There are a number of players vying for a spot in Toronto’s lineup — one being on John Tavares’ wing and another few spots within the bottom six. These few games are a big test for those wanting a role in those positions, to see who might fit where.
Denis Malgin, Adam Gaudette, Zach Aston-Reese, and Alex Steeves — they all stole the show on the first day of preseason games. Nick Robertson and Kyle Clifford, however, did not.
As training camp goes on, the play is only going to ramp up even more. So it’s best to get off on a good foot, especially when you’re trying to secure a lineup spot on the Maple Leafs.
Malgin — on a line with William Nylander and Pontus Holmberg — looked very good in Toronto’s first game of the day against Ottawa. The 25-year-old seemed to have a lot of chemistry with the two and even got on the scoresheet scoring what was the game-winning goal.
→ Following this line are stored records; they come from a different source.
-- ==== Sys2Proof/Tests/Slice0.lean ====
section
/-! SUPPORT. Tests. Every expected value is written in the spec: the rule or the vector of 95_test_vectors.md is named at
each test. After them, a witness for the hypotheses of each obligation: a concrete state and operands that meet them all. -/

namespace Sys2Proof.Tests

open Sys2Proof Sys2Proof.Machine

/-! ### States for the tests -/

/-- An instance of order `D ≤ 3`. -/
def order (D : Nat) (h : D ≤ 3 := by decide) : Params := ⟨D, 3, h, by decide⟩

/-- A grid that is zero but for some lanes. -/
def gridWith (D : Nat) (lanes : List (Nat × Lane)) : Grid := lanes.foldl (fun g x => g.set x.1 x.2) (zeroGrid D)

/-- Raw mode on, some lanes set, some words ready. -/
def raw (p : Params) (arg : Word) (lanes : List (Nat × Lane)) (ws : List Word) : State :=
  { State.resetOf p with rawEn := true, arg := arg, lanes := gridWith p.D lanes, answers := ws.map .word }

/-- At `D = 0`: raw mode on, each lane one value. -/
def plain (vs : List Word) : State := { State.resetOf (order 0) with rawEn := true, lanes := vs.map fun v => [v] }

/-- Phase ABSORBING, right after SINIT. -/
def absorbing (p : Params) (sp : SpongeParams) (arg : Word) (ws : List Word) : State :=
  { State.resetOf p with
    rate := sp.rate, ds := sp.ds, outLen := sp.outLen, sph := .absorbing, arg := arg, answers := ws.map .word }

/-- Phase SQUEEZING, right after SFINAL, with one value in lane 0. -/
def squeezing (p : Params) (sp : SpongeParams) (lane0 : Lane) (ws : List Word) : State :=
  { State.resetOf p with
    rate := sp.rate, ds := sp.ds, outLen := sp.outLen, sph := .squeezing, lanes := gridWith p.D [(0, lane0)],
    answers := ws.map .word }

/-- `f` of the next state. -/
def after {α : Type} (o : Result) (f : State → α) : Option α :=
  match o with
  | .next t => some (f t)
  | .fault _ => none
  | .refused _ => none

/-- STATUS as the host reads it once no command is BUSY. -/
def status (t : State) : Word := statusWord t t.sph

/-- TESTRNG(seed): SplitMix64 (95_test_vectors.md §2). -/
def testRng : Nat → Word → List Word
  | 0, _ => []
  | n + 1, st =>
    let st := st + 0x9E3779B97F4A7C15
    let z := (st ^^^ (st >>> 30)) * 0xBF58476D1CE4E5B9
    let z := (z ^^^ (z >>> 27)) * 0x94D049BB133111EB
    (z ^^^ (z >>> 31)) :: testRng n st

/-! ### Well-formed commands (R111, R112): each check refuses an ill-formed command -/

theorem test_lane_25_is_ill_formed :
    (Instr.lmask 25).wellFormed = false ∧ (Instr.lmxor 25).wellFormed = false ∧ (Instr.lxorc 31).wellFormed = false ∧
    (Instr.lunmask 25).wellFormed = false ∧ (Instr.lmov 25 0).wellFormed = false ∧ (Instr.lmov 0 25).wellFormed = false ∧
    (Instr.lxor 25 0 0).wellFormed = false ∧ (Instr.lxor 0 25 0).wellFormed = false ∧
    (Instr.lxor 0 0 25).wellFormed = false ∧ (Instr.lnot 0 25).wellFormed = false ∧
    (Instr.lrotl 25 0 0).wellFormed = false ∧ (Instr.land 0 0 25).wellFormed = false := by decide

theorem test_round_24_is_ill_formed : (Instr.iota 24).wellFormed = false ∧ (Instr.round 24).wellFormed = false := by decide

theorem test_variant_7_is_ill_formed : (Instr.sinit 7).wellFormed = false := by decide

theorem test_counts_0_and_9_are_ill_formed :
    (Instr.sabsorb 0).wellFormed = false ∧ (Instr.sabsorb 9).wellFormed = false ∧
    (Instr.ssqueeze 0).wellFormed = false ∧ (Instr.ssqueeze 9).wellFormed = false := by decide

theorem test_ends_of_the_ranges_are_well_formed :
    (Instr.land 24 24 24).wellFormed = true ∧ (Instr.lrotl 24 0 63).wellFormed = true ∧
    (Instr.round 23).wellFormed = true ∧ (Instr.sinit 6).wellFormed = true ∧ (Instr.sabsorb 8).wellFormed = true := by decide

/-! ### Decoding: words the spec writes out (V-L1, §3.2 to §3.4, P1, R121) -/

theorem test_decode_lane_commands :
    decode 0x00000301 = .ok (.lmask 3) ∧ decode 0x00000302 = .ok (.lmxor 3) ∧ decode 0x00000303 = .ok (.lxorc 3) ∧
    decode 0x00012004 = .ok (.lunmask 9) ∧ decode 0x00006705 = .ok (.lmov 7 3) ∧ decode 0x001CE706 = .ok (.lxor 7 7 7) ∧
    decode 0x00012907 = .ok (.lnot 9 9) ∧ decode 0x1F806808 = .ok (.lrotl 8 3 63) ∧
    decode 0x000C6309 = .ok (.land 3 3 3) := by decide

/-- The words without fields are the opcodes of R116. -/
theorem test_decode_round_commands :
    decode 0x10 = .ok .stclr ∧ decode 0x11 = .ok .theta ∧ decode 0x12 = .ok .rho ∧ decode 0x13 = .ok .pi ∧
    decode 0x14 = .ok .chi ∧ decode 0x0B800015 = .ok (.iota 23) ∧ decode 0x00000016 = .ok (.round 0) ∧
    decode 0x17 = .ok .permute := by decide

theorem test_decode_sponge_commands :
    decode 0x01800020 = .ok (.sinit 3) ∧ decode 0x02000020 = .ok (.sinit 4) ∧ decode 0x01800021 = .ok (.sabsorb 3) ∧
    decode 0x00000022 = .ok .sfinal ∧ decode 0x04000023 = .ok (.ssqueeze 8) := by decide

/-- The ILLEGAL rows of §3.4. -/
theorem test_decode_illegal :
    decode 0 = .error .unknownOpcode ∧ decode 0x0A = .error .unknownOpcode ∧
    decode 0x20000010 = .error .reservedBits ∧ decode 0x100000010 = .error .reservedBits ∧
    decode 0xC4105 = .error .unusedField := by decide

/-! ### Lane commands -/

/-- V-L1 step 1. -/
theorem test_lmask : after (exec (.lmask 3) (raw (order 1) 0x0123456789ABCDEF [] [0x1111111111111111]))
    (fun t => (laneAt t.lanes 3, t.rngCount)) = some ([0x1111111111111111, 0x1032547698BADCFE], 1) := by decide

/-- V-G1, `D = 2`. -/
theorem test_lmask_order_2 : after (exec (.lmask 24) (raw (order 2) 0xAAAAAAAAAAAAAAAA [] [0x1111111111111111, 0x2222222222222222]))
    (fun t => laneAt t.lanes 24) = some [0x1111111111111111, 0x2222222222222222, 0x9999999999999999] := by decide

/-- R161. -/
theorem test_lmxor : after (exec (.lmxor 5) (raw (order 1) 5 [(5, [0x1111111111111111, 0x1111111111111111])] [0x2222222222222222]))
    (fun t => laneAt t.lanes 5) = some [0x3333333333333333, 0x3333333333333336] := by decide

/-- R162. -/
theorem test_lxorc : after (exec (.lxorc 0) (raw (order 1) 0xF0 [(0, [1, 2])] []))
    (fun t => laneAt t.lanes 0) = some [0xF1, 2] := by decide

/-- R163. -/
theorem test_lunmask : after (exec (.lunmask 24) (raw (order 1) 0 [(24, [0x1111111111111111, 0xE1E1E1E1E1E1E1E1])] []))
    (·.result) = some 0xF0F0F0F0F0F0F0F0 := by decide

/-- R164. -/
theorem test_lmov : after (exec (.lmov 7 3) (raw (order 1) 0 [(3, [1, 2])] [])) (fun t => laneAt t.lanes 7) = some [1, 2] := by
  decide

/-- R165. -/
theorem test_lxor : after (exec (.lxor 5 0 1) (raw (order 1) 0
      [(0, [0x1111111111111111, 0xE1E1E1E1E1E1E1E1]), (1, [0x2222222222222222, 0xDD22DD22DD22DD22])] []))
    (fun t => laneAt t.lanes 5) = some [0x3333333333333333, 0x3CC33CC33CC33CC3] := by decide

/-- V-L1 step 8: both sources are the destination. -/
theorem test_lxor_clears : after (exec (.lxor 7 7 7) (raw (order 1) 0 [(7, [5, 9])] []))
    (fun t => laneAt t.lanes 7) = some [0, 0] := by decide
Malgin even got some praise from Maple Leafs head coach Sheldon Keefe after the game.
“I think he was good in the first few days. I thought he was excellent here today (Friday). I thought every time he touched the puck it seemed like something good was happening with it.”
One thing I do want to note is that although he did play well beside someone like Nylander, it’s hard to believe he begins the season within the top-six. There’s always the possibility, especially if Robertson isn’t a fit, but I cannot see another right-shot playing on Toronto’s left wing.
That is, unless you’re named Zach Hyman.
It’s more than likely that if all else fails, Keefe tries Calle Jarnkrok within Toronto’s top six. He had a strong debut in the blue and white, scoring two goals in the second game of the doubleheader. Keefe also said earlier this week that Jarnkrok could be a fit there.
Another player who had a strong first impression was Steeves. He played in the first game and was able to pot two goals — one on a nice tip from a Mark Giordano shot and one in the empty net. The 22-year-old showed a lot of poise and confidence with and without the puck against Ottawa on Saturday.
If Steeves keeps up this play throughout the preseason, he could find himself with a job on the Maple Leafs sooner rather than later.
Two players I was most interested to see play were Aston-Reese and Gaudette, and they didn’t disappoint. Aston-Reese was his usual self — throwing hits (he had four in the game) and being a physical threat on the ice.
He didn’t bring much in the offensive zone, but with more time in the Maple Leafs’ organization, Aston-Reese could find his touch.
Gaudette, playing alongside Mitch Marner and John Tavares did look very good as well. He brought a lot of speed and bite to that line. The trio did get a fair number of scoring chances but weren’t able to pot any into the back of the net.
What’s interesting is that Gaudette played on the first power play unit. He did play with Tavares and Marner, so it may have been a given. But it’s interesting that it was Gaudette over someone like Malgin.
Maybe there’s something there, maybe there isn’t.
The most surprising development throughout the evening was the fact that Robertson wasn’t on Toronto’s power play very much. The Maple Leafs had four opportunities with the extra man and Robertson only had 1:08 of power play time.
It could’ve been because his play wasn’t the best in the game, or maybe it’s because they’re trying him in different spots. Either way, it’s a fascinating development and will be interesting to see what happens with the 21-year-old throughout the next few weeks.
This, though, was only games one and two. You can create a lot of narratives after the first few games, but those can easily change if a certain player has a very good game.
But what I’m trying to say is; let’s give these players a few more games. Although it may be fun to figure out who might be in Toronto’s opening night roster, there’s still five more preseason games left to decide that.